I stay still enough that she won’t see the shadows change, and close enough to hear her move if she does.
She hasn’t moved yet.
I read the Cyrillic characters, letting my voice drop into a low murmur that scrapes straight through the wood.
“Ya ne proshu tvoey lyubvi.” I don’t ask for your love.
The door stays locked.
It always does.
For weeks she has been living in this house and I have spent my midnights glued to this patch of floor, reading to a solid block of oak while she refuses to give me a single fucking word.
My hand finds the same split leather spine, my weight settling into the same patch of floor, my spine against the plaster.
I turn the page, the paper whispering in the quiet hall.
The cicadas are screaming out in the oaks, the jasmine turning heavy enough to choke, and my shirt sticks to my back while I force myself to stay perfectly still.
I keep reading to her.
Speaking Russian pulls at something behind my sternum that I can’t close back up.
I learned this language for one woman, and now the cadence of it tastes like the room she died in.
Don’t.
My hand goes flat against the wall behind me, my palm pressed to the plaster. I press harder, forcing my knuckles to feel the rigid wood frame underneath.
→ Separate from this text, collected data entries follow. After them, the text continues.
/-- A part of a request in HBM waits for a cycle in which its bank is served and performs there: bytes of a `GET` or of a peer
are written, the source of a `PUT` is read. A page that no longer translates parks the request; a peer's bytes then perform
nowhere (R229, R253, R291, R299). -/
def State.hbmPart (s : State) (c : Nat) (x : DynCmd) (q : Req) (off : Nat) : State :=
  let va := wordAddr x.near + off
  let n := x.partLen q off
  match s.dynTranslate (c / 64) (s.partOf c) va x.get with
  | (s1, none) => if x.remote then s1.finishReq c x.id q.off else s1.park c x.id q.off va
  | (s1, some pa) =>
    if !s1.served pa then s1.at (s.gcount + 1) (.dynamicRequestPerform c x.id off)
    else if x.get then
      let bs := (q.data.drop (off - q.off)).take n
      (s1.dynStore pa bs).partDone c x q off bs
    else
      let fault := if s1.paStale pa then none else s1.hbmFault pa n
      let s2 := if x.remote then s1.tagCheck pa n else match fault with | some t => s1.raiseTrap c t | none => s1
      let (s3, bs) := s2.dynLoad pa n
      s3.partDone c x q off bs

/-- R197, R200, R229. The far side serves a `GET`'s request, whose bytes then perform at their destination; a part of a request
performs in HBM; the far side accepts a `PUT`'s bytes. -/
def execDynamicRequestPerform (c id off : Nat) (s : State) : Result :=
  match (s.core c).dynOf id with
  | none => .next s
  | some x =>
    match x.reqAt off with
    | none => .next s
    | some q =>
      let r := x.rec_.toNat
      if q.st = .sent ∧ q.todo.contains off = true then .next (s.hbmPart c x q off)
      else if x.get then
        if q.st = .sent ∧ q.todo = [] then
          let bs := s.farLoad (wordSpace x.far) q.farAt q.len
          let s1 := s.modDyn c id (fun x => x.modReq off (fun q => { q with data := bs }))
          .next (s1.startParts c x q 0)
        else .next s
      else if q.st = .local_ then
        let s1 := s.farStore (wordSpace x.far) q.farAt q.data
        let s2 := if wordSpace x.far = 5 then
            s1.emit (.peerBytes (dynPeer r) (dynRcore r) (fld r 344 8) (wordAddr x.far + off) q.data)
          else s1
        .next (s2.finishReq c id off)
      else .next s

/-- No static access occupies the bank of a byte in the present cycle (R24). -/
def State.bankFree (s : State) (c a : Nat) : Bool :=
  let k := s.core c
  (k.active s.gcount).all (fun x => !x.banks.getLsbD (bankOf a))

/-- R24, R197, R229. One bank's part of a request waits for a cycle in which no static access occupies the bank and performs
there: bytes of a `GET` or of a peer are written, the source of a `PUT` is read. -/
def execDynamicBankAccess (c id off : Nat) (s : State) : Result :=
  match (s.core c).dynOf id with
  | none => .next s
  | some x =>
    match x.reqAt off with
    | none => .next s
    | some q =>
      let a := wordAddr x.near + off
      if q.st ≠ .sent ∨ q.todo.contains off = false then .next s
      else if !s.bankFree c a then .next (s.at (s.gcount + 1) (.dynamicBankAccess c id off))
      else
        let n := x.partLen q off
        if x.get then
          let bs := (q.data.drop (off - q.off)).take n
          .next ((s.modCore c (fun k => k.store a bs)).partDone c x q off bs)
        else
          let s1 := s.spadReadError c (fun y => decide (a ≤ y) && decide (y < a + n)) (some (x.pos, x.seg))
          .next (s1.partDone c x q off ((s.core c).load a n))

/-! Parked requests (R253). -/

/-- The request parked under a tag: its command, its offset, the address that faulted. -/
def Core.parkedAt (k : Core) (tag : Nat) : Option (Nat × Nat × Nat) :=
  k.dyn.findSome? (fun x => x.reqs.findSome? (fun q =>
    match q.st with
    | .parked t va => if t = tag then some (x.id, q.off, va) else none
    | _ => none))

/-- R253. The request is sent again. -/
def execParkedRequestReplay (c tag : Nat) (s : State) : Result :=
  match (s.core c).parkedAt tag with
  | none => .next (s.replayPour c tag)
  | some (id, off, _) =>
    .next ((s.modDyn c id (fun x => x.modReq off (fun q => { q with st := .sent }))).sendReq c id off 1)

/-- R239, R253. The request is given up, and a trap of class 7 follows in this cycle. -/
def execParkedRequestAbandon (c tag : Nat) (s : State) : Result :=
  match (s.core c).parkedAt tag with
  | none => .next (s.abandonPour c tag)
  | some (id, off, va) => .next ((s.finishReq c id off).abandonTrap c tag va)

/-! What peers send and ask for (R197). -/

/-- A command of a peer's at a core: the parts of its one request are placed in the present cycle (R24, R197). -/
def State.remoteWork (s : State) (core : Nat) (get : Bool) (r : Nat) (data : List Byte) : State :=
  let k := s.core core
  let n := data.length
  let q : Req := { off := 0, len := n, todo := [], farAt := 0, st := .sent, data := data }
  let x : DynCmd := { id := k.nextId, get := get, remote := true, rec_ := BitVec.ofNat 1024 r, issue := s.gcount,
                      start := s.gcount, next := n, reqs := [q], stepOpen := false, began := true, heatId := 0, pos := 0,
                      seg := 0 }
  let s1 := s.setCore core { k with dyn := k.dyn ++ [x], nextId := k.nextId + 1 }
  let l := bankParts x.unit (wordAddr x.near) (n / x.unit + 2) 0 n
  let s2 := s1.modDyn core x.id (fun x => x.modReq 0 (fun q => { q with todo := l }))
  l.foldl (fun s p =>
    s.at s.gcount (if wordSpace x.near = 1 then .dynamicRequestPerform core x.id p else .dynamicBankAccess core x.id p)) s2

/-- R197, R200. Bytes of a peer's `PUT` perform at this device, in HBM through the table of the named core's partition, and
count at its barrier; bytes whose page does not translate perform nowhere (log entry 20). Bytes for the scratchpad itself, none at
all, and bytes beyond the scratchpad are the model's own case (log entry 74). -/
def execRemoteArrival (core : Nat) (bar : Option BarReg) (space addr : Nat) (data : List Byte) (s : State) : Result :=
  let n := data.length
  let hbm := decide (space = 1)
  if n = 0 ∨ (hbm = false ∧ inSpad addr n = false) then .next s
  else
    let w := addr % 2 ^ 60 + (if hbm then 2 ^ 60 else 0)
    let r := w * 2 ^ 192 + (match bar with | some b => (128 + b.toNat) * 2 ^ 72 | none => 0)
    .next (s.remoteWork core true r data)

/-- R197, R229. A peer's `GET` is served through the table of a partition (log entry 20): the parts of the bytes are read in
service slots, and the bytes go back once all are read. -/
def execPeerGetRequest (peer addr len : Nat) (s : State) : Result :=
  let p := if s.mgmt.pmode = 0 then 0 else Config.peerPart addr % 4
  let r := (addr % 2 ^ 60 + 2 ^ 60) * 2 ^ 128 + peer % 2 ^ 16 * 2 ^ 320
  if len = 0 then .next s else .next (s.remoteWork (64 * p) false r (zeros len))

end Sys2Proof.Machine
end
Plaster, plaster, plaster.
Not concrete.
This is not concrete.
My wrists are zip-tied to the chair. Concrete at my back. Concrete under my boots. One bulb on a wire above me, swinging in a draft I can’t find.
Yelena six feet across from me, the blood at her temple still wet. Her chin is up. She isn’t looking at Alexei. She is looking at me. She is humming through the knife at her throat and her eyes are?—
Stop.
I pull my hand off the wall, shoving my fingers hard into the denim of my thigh until the tremor stops. I count thirty breaths through my teeth before I trust the plaster again.
Then I do.
The hallway is dead quiet.
There’s just the ragged drag of my own lungs and the jasmine drifting in through the glass like it has nowhere else to be.
I don’t know if she is listening to the poetry.
Don’t know if she is even awake in the dark.
Then I catch a sound from the other side of the oak panel.
The floorboard creaks, a weight shift that tells me she’s moved from the edge of the mattress to the floor, her bare feet sliding over the wood until she’s standing directly against the other side of the door.
She is on the other side of the wood.